The release of ATP was studied in hypothalamic and pituitary cells in static culture and in perifusion. In static cultures of GT1-7, αT3-1 and GH3 cells, the replacement of medium was used as stimulus for ATP release. In general, the release of ATP was dependent on cell number and duration of incubation. As shown in Figure 1a, within 5 min after the addition of ATP-free fresh medium to 1 × 105 GT1-7 cells there was an accumulation of ATP to about 80 nM ATP, whereas in medium from dishes with 5 × 105 cells the measured ATP concentration was about 160 nM. In medium from dishes without cells there was practically no measurable ATP. Further incubation of cells was followed by a progressive decrease in ATP concentrations in medium.

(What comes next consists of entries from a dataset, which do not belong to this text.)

theorem State.applyRelease_eq (s : State) (halted : s.hu.halt = .halted) :
    s.applyRelease = if s.turnToSettling.pressureLost && s.turnToSettling.mu.station.active then
      s.turnToSettling.enqueue (.halt reasonPressure) else s.turnToSettling :=
  if_pos halted

theorem State.applyRelease_of_not_halted (s : State) (other : s.hu.halt ≠ .halted) : s.applyRelease = s := if_neg other

theorem State.leaveTest_keep {P : State → Prop} {s : State} (leave : ∀ s : State, P s → P (s.enqueue .leave)) (h : P s) :
    P s.leaveTest := by
  unfold State.leaveTest
  split
  · exact leave _ h
  · exact h

/-- What makes `P` a law of the plant. -/
structure PlantLaw (P : State → Prop) : Prop where
  site : ∀ s t : State, t.plant = s.plant → P s → P t
  run : ∀ s t : State, RunSide s t → P s → P t
  alloc : ∀ (s : State) (a : AllocResult), P s → P (s.setAlloc a)
  enqueue : ∀ (s : State) (f : OutFrame), f ≠ .leave → P s → P (s.enqueue f)
  emptied : ∀ (s : State) (seq : Seq) (failures : Nat),
    P s → P (s.setBus { s.bus with outbound := [], seq := seq, failures := failures, beatTimer := none })
  forgotten : ∀ s : State, P s → P s.announceGone

namespace PlantLaw

variable {P : State → Prop} (law : PlantLaw P) {s : State}
include law

theorem setMu (v : MemberUnit) (h : P s) : P (s.setMu v) := law.site s (s.setMu v) rfl h
theorem setCt (v : ClaimUnit) (h : P s) : P (s.setCt v) := law.site s (s.setCt v) rfl h
theorem setHu (v : HaltUnit) (h : P s) : P (s.setHu v) := law.site s (s.setHu v) rfl h
theorem raise (e : SiteEvent) (h : P s) : P (s.raise e) := law.site s (s.raise e) rfl h
theorem raiseIf (p : Bool) (e : SiteEvent) (h : P s) : P (s.raiseIf p e) := law.site s _ (s.raiseIf_plant p e) h
theorem setTable (t : Table) (h : P s) : P (s.setTable t) := law.setCt _ h
theorem setAdoption (b : Bool) (h : P s) : P (s.setAdoption b) := law.setCt _ h
theorem setStation (st : StationState) (h : P s) : P (s.setStation st) := law.setMu _ h
theorem clearStale (h : P s) : P s.clearStale := law.setMu _ h
theorem markStale (h : P s) : P s.markStale := law.site s _ s.markStale_plant h
theorem modMember (a : Addr) (f : Member → Member) (h : P s) : P (s.modMember a f) := law.setMu _ h
theorem emptyCopy (h : P s) : P s.emptyCopy := law.site s _ s.emptyCopy_plant h
theorem setOrphans (os : List Orphan) (h : P s) : P (s.setOrphans os) := law.site s _ (s.setOrphans_plant os) h
theorem removeMember (a : Addr) (h : P s) : P (s.removeMember a) := law.site s _ (s.removeMember_plant a) h
theorem settleOwn (h : P s) : P s.settleOwn := law.site s _ s.settleOwn_plant h
theorem testRound (h : P s) : P s.testRound := law.site s _ s.testRound_plant h
theorem testSettle (h : P s) : P s.testSettle := law.site s _ s.testSettle_plant h
theorem announceAll (h : P s) : P s.announceAll := law.run _ _ (RunSide.announceAll s) h

theorem recompute (h : P s) : P s.recompute :=
  law.run _ _ (RunSide.recompute s) (law.alloc _ _ (law.setTable _ h))

theorem evaluateIf (p : Bool) (h : P s) : P (s.evaluateIf p) := law.run _ _ (RunSide.evaluateIf s p) h
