-- ==== Sys2Proof/Machine/Dispatch.lean ====
section
/-! DEFINITION. One arm per instruction of spec/opcode_table.json: a direct call of its meaning. -/

namespace Sys2Proof.Machine

def exec (i : Instr) (s : State) : Host.Outcome State Fault Refusal :=
  match i with
  -- host commands (PROTO and KIND are passed on only where the opcode uses them)
  | .nop _ _ => Sys2Proof.Machine.execNop s
  | .nominal p k => Sys2Proof.Machine.execNominal p k s
  | .window p k => Sys2Proof.Machine.execWindow p k s
  | .matchSym p k => Sys2Proof.Machine.execMatch p k s
  | .nearest p _ => Sys2Proof.Machine.execNearest p s
  | .symbol p _ => Sys2Proof.Machine.execSymbol p s
  | .txStart p _ => Sys2Proof.Machine.execTxStart p s
  | .rxStart p _ => Sys2Proof.Machine.execRxStart p s
  | .rxStop _ _ => Sys2Proof.Machine.execRxStop s
  | .gapStart p _ => Sys2Proof.Machine.execGapStart p s
  | .gapStop _ _ => Sys2Proof.Machine.execGapStop s
  | .gapAck _ _ => Sys2Proof.Machine.execGapAck s
  | .taStart _ _ => Sys2Proof.Machine.execTaStart s
  -- driver words: the TX sequencer pushes one
  | .drvDisable => Sys2Proof.Machine.execDrvDisable s
  | .drvEnable => Sys2Proof.Machine.execDrvEnable s
  | .drvDelay n => Sys2Proof.Machine.execDrvDelay n s
  -- capture words: the RX decoder pops one
  | .capPulse pol dur => Sys2Proof.Machine.execCapPulse pol dur s
  | .capTimeout pol dur => Sys2Proof.Machine.execCapTimeout pol dur s
  -- edge words: the GAP framer takes one
  | .edge pol ts => Sys2Proof.Machine.execEdge pol ts s
  -- trace tokens: the TA unit pops one
  | .trcByte data => Sys2Proof.Machine.execTrcByte data s
  | .trcEnd data => Sys2Proof.Machine.execTrcEnd data s
  -- records: the TA unit pushes one
  | .recRecon pol m n => Sys2Proof.Machine.execRecRecon pol m n s
  | .recAnomaly pol m n => Sys2Proof.Machine.execRecAnomaly pol m n s
  | .recEnd => Sys2Proof.Machine.execRecEnd s

end Sys2Proof.Machine
end

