-- ==== Sys2Proof/Certificates/Slice0/Obligations.lean ====
section
/-! DEFINITION. The statements for the provers, from the numbered rules of spec/. -/

open Sys2Proof Sys2Proof.Machine

/-! ## Words used in the statements -/

/-- The opcodes of the opcode map (spec/30_encoding.md R106). -/
def Sys2Proof.Claims.opcodeMap : List (BitVec 8) :=
  [0x00#8, 0x01#8, 0x02#8, 0x03#8, 0x04#8, 0x05#8, 0x10#8, 0x20#8, 0x21#8, 0x30#8, 0x31#8, 0x32#8, 0x40#8]

/-- The opcodes that use PROTO (spec/30_encoding.md R106). -/
def Sys2Proof.Claims.protoOps : List (BitVec 8) :=
  [0x01#8, 0x02#8, 0x03#8, 0x04#8, 0x05#8, 0x10#8, 0x20#8, 0x30#8]

/-- The opcodes that use KIND (spec/30_encoding.md R106). -/
def Sys2Proof.Claims.kindOps : List (BitVec 8) := [0x01#8, 0x02#8, 0x03#8]

/-- `s` after a host command that completed, its CSTAT written (spec/60_exceptions.md R331). -/
def Sys2Proof.Claims.statusOk (op : BitVec 8) (s : State) : State :=
  { s with host := { s.host with err := .ok, lastOp := op } }

/-- `s` after a CmdError: CSTAT and IRQSTAT.CMD_ERR (spec/60_exceptions.md R331). -/
def Sys2Proof.Claims.statusError (code : CmdStatus) (op : BitVec 8) (s : State) : State :=
  { s with host := { s.host with err := code, lastOp := op, irqstat := s.host.irqstat ||| 0x01#32 } }

/-- The CMD words with this opcode: with a bit set in [31:16] they raise RESERVED_BITS, else they run the instruction
`i`, whose operands are their PROTO and KIND fields (spec/30_encoding.md R101, R102, R106). -/
def Sys2Proof.Claims.CommandIs (op : BitVec 8) (i : BitVec 4 → BitVec 4 → Instr) (s : State) : Prop :=
  ∀ v : Word, opField v = op → executeCommand exec v s =
    if v.extractLsb' 16 16 = 0#16 then exec (i (protoField v) (kindField v)) s
    else .next (Sys2Proof.Claims.statusError .reservedBits op s)

/-- The CAP words that deliver these events unchanged (spec/30_encoding.md R111). -/
def Sys2Proof.Claims.capWords (f : List PulseEvent) : List (BitVec 34) :=
  f.map fun e => capWord 0#1 e.pol e.dur

/-- One edge at the start of each event, the first at `ts`, and the time at which the last event ends
(spec/43_gap_framer.md R264, R265). -/
def Sys2Proof.Claims.edgesOf (ts : Word) : List PulseEvent → List EdgeEvent × Word
  | [] => ([], ts)
  | e :: es => (⟨e.pol, ts⟩ :: (Sys2Proof.Claims.edgesOf (ts + e.dur) es).1, (Sys2Proof.Claims.edgesOf (ts + e.dur) es).2)

/-- Edges taken one after the other by the edge step (spec/43_gap_framer.md R256). -/
def Sys2Proof.Claims.takeEdges (es : List EdgeEvent) (s : State) : State :=
  es.foldl (fun t e => edgeTaken Config.frameBufDepth e t) s

/-- The DELAY values of an op list (spec/30_encoding.md R110). -/
def Sys2Proof.Claims.delays (ops : List DriverOp) : List Nat :=
  ops.filterMap fun op =>
    match op with
    | .delay n => some n.toNat
    | .enable => none
    | .disable => none

/-- The number of one-bits of a 32-bit value (spec/70_reset_and_hazards.md R391). -/
def Sys2Proof.Claims.ones (v : Word) : Nat := (List.range 32).countP fun i => v.getLsbD i

/-- ENABLE and DISABLE alternate, each but the final DISABLE followed by one DELAY; `on` is the carrier before
(spec/41_encoder.md R189). -/
def Sys2Proof.Claims.alternates : Bool → List DriverOp → Prop
  | on, [] => on = false
  | on, [op] => on = true ∧ op = .disable
  | on, op :: .delay _ :: rest =>
    (on = false ∧ op = .enable ∧ Sys2Proof.Claims.alternates true rest) ∨
      (on = true ∧ op = .disable ∧ Sys2Proof.Claims.alternates false rest)
  | _, _ :: _ :: _ => False

/-- One R05D sub-frame as events (spec/30_encoding.md R116). -/
def Sys2Proof.Claims.subFrame (a b c : Byte) : List PulseEvent :=
  (subFrameSymbols a b c).map (symbolEvent .r05d)

/-- CSTAT, field by field (spec/10_state.md R27, spec/60_exceptions.md R330). -/
def Sys2Proof.Claims.CstatReads (v : Word) (r : HostRegs) : Prop :=
  [CmdStatus.ok, .reservedBits, .badOpcode, .badProto, .badKind, .undefSymbol, .badIndex,
    .busy][(v.extractLsb' 0 4).toNat]? = some r.err ∧
  v.extractLsb' 4 4 = 0#4 ∧ v.extractLsb' 8 8 = r.lastOp ∧ v.extractLsb' 16 16 = 0#16

/-- A PROTO field at [7:4] (spec/10_state.md R28, R29, R35, spec/30_encoding.md R103). -/
def Sys2Proof.Claims.ProtoReads (v : Word) (p : Proto) : Prop :=
  [Proto.nec, .r05d][(v.extractLsb' 4 4).toNat]? = some p

/-- A failure code at [15:12], an index at [23:16] and a stop warning at [24] (spec/10_state.md R29, R31, R35). -/
def Sys2Proof.Claims.OutcomeReads (v : Word) (fail : FailCode) (index : Nat) (warn : Bool) : Prop :=
  [FailCode.none, .headerMismatch, .bitPulseMismatch, .bitSpaceMismatch,
    .timeout][(v.extractLsb' 12 4).toNat]? = some fail ∧
  (v.extractLsb' 16 8).toNat = index % 256 ∧ v.getLsbD 24 = warn

/-- TXSTAT, field by field (spec/10_state.md R28). -/
def Sys2Proof.Claims.TxstatReads (v : Word) (u : TxUnit) : Prop :=
  (v.getLsbD 0 = true ↔ u.st = .emitting) ∧ v.getLsbD 1 = u.done ∧ v.extractLsb' 2 2 = 0#2 ∧
  Sys2Proof.Claims.ProtoReads v u.proto ∧ v.extractLsb' 8 8 = 0#8 ∧ v.extractLsb' 16 16 = u.events

/-- RXSTAT, field by field (spec/10_state.md R29, R30, R31). -/
def Sys2Proof.Claims.RxstatReads (v : Word) (u : RxUnit) : Prop :=
  (v.getLsbD 0 = true ↔
    u.dec.st ∈ [DecSt.awaitHeaderMark, .awaitHeaderSpace, .awaitBitMark, .awaitBitSpace, .awaitStop]) ∧
  (v.getLsbD 1 = true ↔ u.dec.st = .done) ∧ (v.getLsbD 2 = true ↔ u.dec.st = .failed) ∧ v.getLsbD 3 = false ∧
  Sys2Proof.Claims.ProtoReads v u.proto ∧
  [DecSt.idle, .awaitHeaderMark, .awaitHeaderSpace, .awaitBitMark, .awaitBitSpace, .awaitStop, .done,
    .failed][(v.extractLsb' 8 4).toNat]? = some u.dec.st ∧
  Sys2Proof.Claims.OutcomeReads v u.dec.fail u.dec.i u.dec.warn ∧ v.extractLsb' 25 7 = 0#7

/-- GAPSTAT, field by field; without a latched result its fields are 0 (spec/10_state.md R35). -/
def Sys2Proof.Claims.GapstatReads (v : Word) (u : GapUnit) : Prop :=
  v.getLsbD 0 = u.en ∧ (v.getLsbD 1 = true ↔ u.result ≠ none) ∧
  Sys2Proof.Claims.ProtoReads v u.proto ∧ v.extractLsb' 8 4 = 0#4 ∧ v.getLsbD 25 = u.edgeOvf ∧
  v.getLsbD 26 = u.resultOverrun ∧ v.extractLsb' 27 5 = 0#5 ∧
  (u.result = none → v.extractLsb' 2 2 = 0#2 ∧ v.extractLsb' 12 13 = 0#13) ∧
  ∀ r, u.result = some r →
    v.getLsbD 2 = r.failed ∧ v.getLsbD 3 = r.frameOvf ∧ Sys2Proof.Claims.OutcomeReads v r.fail r.index r.stopWarn

/-- TASTAT, field by field (spec/10_state.md R40). -/
def Sys2Proof.Claims.TastatReads (v : Word) (u : TaUnit) : Prop :=
  v.getLsbD 0 = u.busy ∧ v.getLsbD 1 = u.done ∧ v.extractLsb' 2 14 = 0#14 ∧ v.extractLsb' 16 16 = u.anomalies

open Sys2Proof.Claims

/-! ## Encoding -/

/-- Decoding an instruction's word gives it back, with every operand at every value (R102, R106, R110 to R114). -/
def Obligations.DecodeOfEncode : Prop := ∀ i : Instr, decode (encode i) = .ok i

/-- Every word has one meaning: the instruction a word decodes to encodes to that word (R102, R110 to R114). -/
def Obligations.EncodeOfDecode : Prop := ∀ (w : PortWord) (i : Instr), decode w = .ok i → encode i = w

/-- R102: "So a command word is `(KIND << 12) | (PROTO << 8) | OP`." -/
def Obligations.CommandWordFromFields : Prop :=
  ∀ (op : BitVec 8) (p k : BitVec 4),
    cmdWord op p k = (k.setWidth 32 <<< 12) ||| (p.setWidth 32 <<< 8) ||| op.setWidth 32 ∧
    opField (cmdWord op p k) = op ∧ protoField (cmdWord op p k) = p ∧ kindField (cmdWord op p k) = k ∧
    (cmdWord op p k).extractLsb' 16 16 = 0#16

/-- Words written out from the spec's encodings decode to the instructions they stand for
(spec/95_test_vectors.md sections 2 and 3). -/
def Obligations.SpecWordsDecode : Prop :=
  decode (.cmd 0x0000FF00#32) = .ok (.nop 15#4 15#4) ∧
  decode (.cmd 0x00005001#32) = .ok (.nominal 0#4 5#4) ∧
  decode (.cmd 0x00000110#32) = .ok (.txStart 1#4 0#4) ∧
  decode (.cmd 0x00010000#32) = .error (.cmd .reservedBits) ∧
  decode (.cmd 0x0000FF06#32) = .error (.cmd .badOpcode) ∧
  decode (.drv 0x80002328#32) = .ok (.drvDelay 9000#24) ∧
  decode (.drv 0xC0000000#32) = .error .neverProduced ∧
  decode (.cap 0x100002328#34) = .ok (.capPulse .mark 9000#32) ∧
  decode (.cap 0x200000000#34) = .ok (.capTimeout .space 0#32) ∧
  decode (.edge 0x1000003E8#33) = .ok (.edge .mark 1000#32) ∧
  decode (.trc 0x100#9) = .ok (.trcEnd 0#8) ∧
  decode (.record 0x6000271014640000#64) = .ok (.recAnomaly .mark 10000#29 5220#16)

/-! ## Steps -/

/-- A step runs the instruction that the word of its action decodes to: a host write to CMD, the words a unit finds at
its port, the op or record it offers; and `withFetchWord` places a word so that the next step runs it (log 6). Which
action a step takes is the model's choice (log 2): a scripted one first, else a free one, whatever it is; so is where
the bus's answer to a host write is kept (log 13). -/
def Obligations.StepRunsDecodedInstruction : Prop :=
  (∀ (s : State) (rest : List Action) (v : Word) (i : Instr),
    s.env.pending = .hostWrite 4 0x00#8 v :: rest → s.env.rst = false → decode (.cmd v) = .ok i →
      step s = exec i { s with env := { s.env with pending := rest, bus := .accepted } }) ∧
  (∀ (s : State) (rest : List Action) (w : BitVec 34) (ws : List (BitVec 34)) (i : Instr),
    s.env.pending = .rx :: rest → s.env.capIn = w :: ws → decode (.cap w) = .ok i →
      step s = exec i { s with env := { s.env with pending := rest } }) ∧
  (∀ (s : State) (rest : List Action) (w : BitVec 33) (ws : List (BitVec 33)) (i : Instr),
    s.env.pending = .edgeIntake :: rest → s.env.edgeIn = w :: ws → decode (.edge w) = .ok i →
      step s = exec i { s with env := { s.env with pending := rest } }) ∧
  (∀ (s : State) (rest : List Action) (w : BitVec 9) (ws : List (BitVec 9)) (i : Instr),
    s.env.pending = .taToken :: rest → s.env.trcIn = w :: ws → decode (.trc w) = .ok i →
      step s = exec i { s with env := { s.env with pending := rest } }) ∧
  (∀ (s : State) (rest : List Action) (op : DriverOp) (i : Instr),
    s.env.pending = .tx :: rest → s.tx.offered = some op → decode (.drv op.word) = .ok i →
      step s = exec i { s with env := { s.env with pending := rest } }) ∧
  (∀ (s : State) (rest : List Action) (r : Record) (rs : List Record) (i : Instr),
    s.env.pending = .taEmit :: rest → s.ta.out = r :: rs → decode (.record r.word) = .ok i →
      step s = exec i { s with env := { s.env with pending := rest } }) ∧
  (∀ (s : State) (nbits w : Nat) (i : Instr), decodeTableWord nbits w = some i →
      let fetched : State := dropPending (s.withFetchWord nbits w)
      ∃ bus, bus ∈ [s.env.bus, .accepted] ∧
        step (s.withFetchWord nbits w) = exec i { fetched with env := { fetched.env with bus := bus } }) ∧
  (∀ (s : State) (a : Action) (rest : List Action), s.env.pending = a :: rest →
    step s = act exec a { s with env := { s.env with pending := rest } }) ∧
  (∀ s : State, s.env.pending = [] →
    step s = act exec (Config.freeAction s.env.picks) { s with env := { s.env with picks := s.env.picks + 1 } })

The release of ATP was not unique for GT1-7 cells, but was also observed in pituitary cells. Figure 1b compares the time course of ATP release in GT1-7, GH3 and αT3-1 cells; in all cultures a rapid ATP release during the first 5 min of incubation was followed by a progressive decrease in ATP concentrations as their incubation times were extended (Figure 1b).

Figure 1
figure 1

Constitutive release and metabolism of ATP by immortalized hypothalamic and pituitary cells in static cultures. (a) Dependence of ATP release on density of cells. ATP concentrations in medium from hypothalamic GT1-7 cells cultured in 6-well plates at density of 1 × 105 and 5 × 105 cells/well. As controls, media from wells without cells were used. Dishes were cultured for 24 h, washed twice and kept in 1 ml ATP-free Krebs-Ringer buffer for indicated times at room temperature. At the end of incubation, media were collected and immediately tested for ATP concentration. (b) Cell-type specificity of ATP release and degradation. Cells were cultured at density of 5 × 105 per well. (c) Time-course of PRL release by GH3 pituitary cells when cultured in experimental conditions identical to that shown in panel (b). In this and following figures with cells in static cultures, data points are means ± SEM from three experiments, each performed in sextuplicate determinations. Results for GT1-7 cells in (a) and (b) were obtained from two different experiments.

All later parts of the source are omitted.